#### Supplied information ####

/-- The message of an event of the opcode table, in the table's order. -/
inductive Msg where
  | none
  | deferredFaultTaken (p : Pos)
  | longResultReady (t : Tk) (id : Nat)
  | tileUnit (t : Tk) (id : Nat)
  | windowSpill (p : Pos)
  | windowFill (p : Pos)
  | channelWordArrival (p : Pos) (n : Nat) (w : Word) (far : Bool)
  | scratchpadPageRefill (core space page : Nat)
  | remoteAccessArrival (r : PortReq)
  | sendOut (r : PortReq)
  | remoteStoreAck (t : Tk) (id : Nat)
  | feRequestRetry (r : PortReq)
  | withdraw (t : Tk) (id : Nat)
  | reservationGrant (r : PortReq) (old : Nat) (rec? : Option Record) (poison : Bool)
  | reservationTimeout (t : Tk) (loc since : Nat)
  | postedWriteApply (r : PortReq)
  | postedWriteAck (t : Tk) (id : Nat)
  | monitorWake (t : Tk) (id : Nat) (loc : Nat)
  | monitorScan (loc : Nat)
  | vcacheAccessArrival (a : Acc)
  | writeBackArrival (space vc idx line : Nat) (mask : BitVec 128) (data : BitVec 1024) (poison : Bool) (tensor : Nat) (world : Bool)
  | homeFill (a : Acc)
  | lineFill (a : Acc) (level : Nat) (data : BitVec 1024) (poison : Bool)
  | directoryRecall (region : Nat)
  | filterEvict (cluster line : Nat)
  | uncontained (core addr code slot : Nat)
  | homeProbe (space vc region : Nat)
  | configArrive (space : Nat) (t : Tk) (id op a b : Nat) (dest : Reg) (world : Bool)
  | configAgentTake (space : Nat)
  | reconfigResume (space : Nat)
  | vcacheStatusWrite (t : Tk) (id status : Nat) (dest : Reg)
  | callServe (t : Tk) (id : Nat) (r : Record)
  | callAnswer (t : Tk) (id : Nat) (from_ : Pos) (regions : List Region) (kind : ReplyKind)
  | retireCall (own : Nat) (x : LocRec) (q : PortReq)
  | retired (x : LocRec) (q : PortReq)
  | callReply (t : Tk) (id : Nat) (regions : List Region) (kind : ReplyKind)
  | callDone (t : Tk) (id : Nat)
  | fenceWait (t : Tk) (id : Nat) (scope kind : Nat)
  | fenceGo (t : Tk) (id : Nat) (scope kind : Nat)
  | scfenceWait (t : Tk) (id : Nat) (scope : Nat)
  | scfenceCommit (t : Tk) (id : Nat) (scope : Nat)
  | wackWait (t : Tk) (id : Nat)
  | translationWalk (space page : Nat)
  | resumeRetry (t : Tk)
  | resumeSkip (t : Tk)
  | resumeEnd (t : Tk)
  | issued (steward : Nat) (m : Msg)
  | preempt (p : Pos)
  | preemptSaveComplete (t : Tk) (asOf : Option Nat)
  | homeSliceRequestArrival (r : PortReq)
  | homeBufferFill (line : Nat)
  | tierWrite (line : Nat)
  | classBCompletion (t : Tk) (id : Nat) (f : Finish)
  | errinj (core : Nat) (v : Word)
  | qcfgDefault (core n : Nat)
  | errorRecord (e : ErrRec)
  | softError (core : Nat) (line : Option Nat)
  | faultRecordDelivery (fields : List Nat)
  | outboundEventDelivery (core : Nat)
  | stewardEvent (core : Nat) (w : Word)
  | migrationShip (t : Tk) (home at_ : Nat)
  | matrixOpStart (core : Nat)
  | matrixBlock (core : Nat)
  | matrixPhase (core : Nat)
  | jointStart (quad : Nat)
  | jointForm (quad : Nat)
  | mstat (t : Tk) (id acc : Nat) (dest : Reg)
  | taskEnded (deal : Nat) (err : Bool)
  | kittyRefill (core : Nat) (enter : Bool)
  -- 14_scheduler.md
  | notifyWord (queue : Nat)
  | queueSlotBind
  | dealBegin (slot : Nat)
  | dealRecord (entry : Nat)
  | dealCheck (entry : Nat)
  | tableReadRetry (entry : Nat)
  | completionWrite (entry : Nat)
  | placement (core : Nat) (w : Word)
  | mappingFix (entry : Nat)
  | agingTick (entry stamp : Nat)
  | sliceExpiry (t : Tk) (end_ : Nat)
  | budgetPeriod
  | counterRequest (counter : Nat) (dec : Bool) (value : Nat)
  | exitWait (t : Tk)
  | exitPush (t : Tk) (asOf : Option Nat)
  | launch (t : Tk) (id queue record : Nat) (poison : Bool) (va : Nat) (dest : Reg)
  -- 15_waiting_and_barriers.md
  | channelAgent (t : Tk) (id n a done : Nat)
  | barWait (wire desc : Nat) (b : BarWait)
  | barrierComplete (wire stamp : Nat)
  | barrierTimeout (wire id at_ : Nat)
  | barrierArrivals (wire : Nat)
  | gatherWrite (t : Tk) (id : Nat) (dest : Reg) (core space off : Nat) (sums : List Nat) (exc : Nat)
  | probeVisit (t : Tk) (id rect maxc circuit k sum : Nat) (black : Bool) (dest : Reg)
  | drainWait (t : Tk) (id rect from_ : Nat)
  -- 03_encoding.md, scanner
  | mapExecutable (part space va n : Nat) (writable : Bool)
  | pageScan
  -- 16_light_tasks.md
  | lightRecord (core : Nat) (r : LightRec)
  | lightSpawn (t : Tk) (id : Nat) (dest : Reg) (done : Nat) (words : List Word)
  | lightDispatch (p : Pos)
  | migrationSend (t : Tk) (home : Nat) (regions : List Region) (whole : Bool)
  | migrationAnswer (t : Tk) (home : Nat) (accepted : Bool)
  | recordResend (t : Tk) (home : Nat)
  | lightPreempt (t : Tk) (regions : List Region) (whole : Bool)
  -- 17_copy_and_collectives.md
  | mailPush (t : Tk) (id : Nat) (words : List Word) (dest : Reg)
  | dealerScan (core : Nat)
  | dealerRead (core : Nat)
  | dealerWait (core : Nat)
  | dealerAccept (core : Nat)
  | copyStart (core : Nat)
  | copyLine (core copy : Nat)
  | copyComplete (copy : Nat)
  | peerAck (copy : Nat)
  | followOn (copy : Nat)
  | spillReturn (core : Nat)
  | sleepExpiry (t : Tk) (till : Nat)
  | copyQuery (t : Tk) (id tag : Nat) (dest : Reg)
  | collRead (t : Tk) (id va : Nat) (pc : Nat) (dest : Reg) (stage : Nat)
  | collCommit (key : Nat)
  | collPeer (part group seq peer : Nat) (fail : Bool) (shape : Nat × Nat × Nat × Nat) (data : List (List Nat))
  | collWrite (key : Nat)
  | cwaitTimeout (t : Tk) (id : Nat) (dest : Reg)
  -- 18_translation_and_isolation.md, 19_traps_and_preemption.md
  | tlbinvWait (t : Tk) (id space page : Nat) (evict : Bool) (spans : List (Nat × Nat))
  | preemptGo (p : Pos)
  | preemptPoll (p : Pos) (core part : Option Nat)
  | unpin (part core space page : Nat)
  | pagefree (part core page : Nat)
  | pagetake (part core page : Nat)
  | unmap (part space page count : Nat) (force evict : Bool)
  | unmapWait (space page count : Nat) (evict : Bool) (spans : List (Nat × Nat))
      (forced : List (Nat × Nat × Option Nat × Option Nat))
  | unpinEnd (core space page : Nat)
  -- 20_containment_and_recovery.md
  | reset (part core : Nat)
  | resetFence (cores : List Nat) (salvage : Bool)
  | cordonReturn (part core : Nat)
  | dieReset (part die : Nat)
  | dieLost (die : Nat)
  | returnDie (part die : Nat)
  | partitionReset (part : Nat)
  | partitionSteps (part : Nat)
  | partitionBack (part : Nat)
  -- 21_module.md
  | linkFrame (dir : Nat) (verified : Bool)
  | thermalTrip (die : Nat)
  | powerCap (watts : Nat)
  | moduleReset
  | startReport
  | imageUpdate (bytes : List (BitVec 8))
  | ptpSample (seconds nanos : Nat)
  | hostWrite (addr : Nat) (bytes : List (BitVec 8)) (fabric : Option Nat)
  | hostRead (name addr n : Nat) (fabric : Option Nat)
  | facceptWrite (v : Word)
  | featureEnable (bits : Word)
  | fabricBringUp (port peer : Nat) (rsa slh : Bool)
  | lightUnitConfig (part core : Nat) (v : Nat)
  | traceRing (part : Nat) (slice : Bool) (number : Nat) (on : Bool)
  | hubWrite (steward : Nat) (r : HubReg)
  | junction (hot : Bool)
  deriving DecidableEq, Repr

####

- [Aim of the task]:
Using the material above, copy every line in which the string "scope" occurs.

- [Answer section]:
  | fenceWait (t : Tk) (id : Nat) (scope kind : Nat)
  | fenceGo (t : Tk) (id : Nat) (scope kind : Nat)
  | scfenceWait (t : Tk) (id : Nat) (scope : Nat)
  | scfenceCommit (t : Tk) (id : Nat) (scope : Nat)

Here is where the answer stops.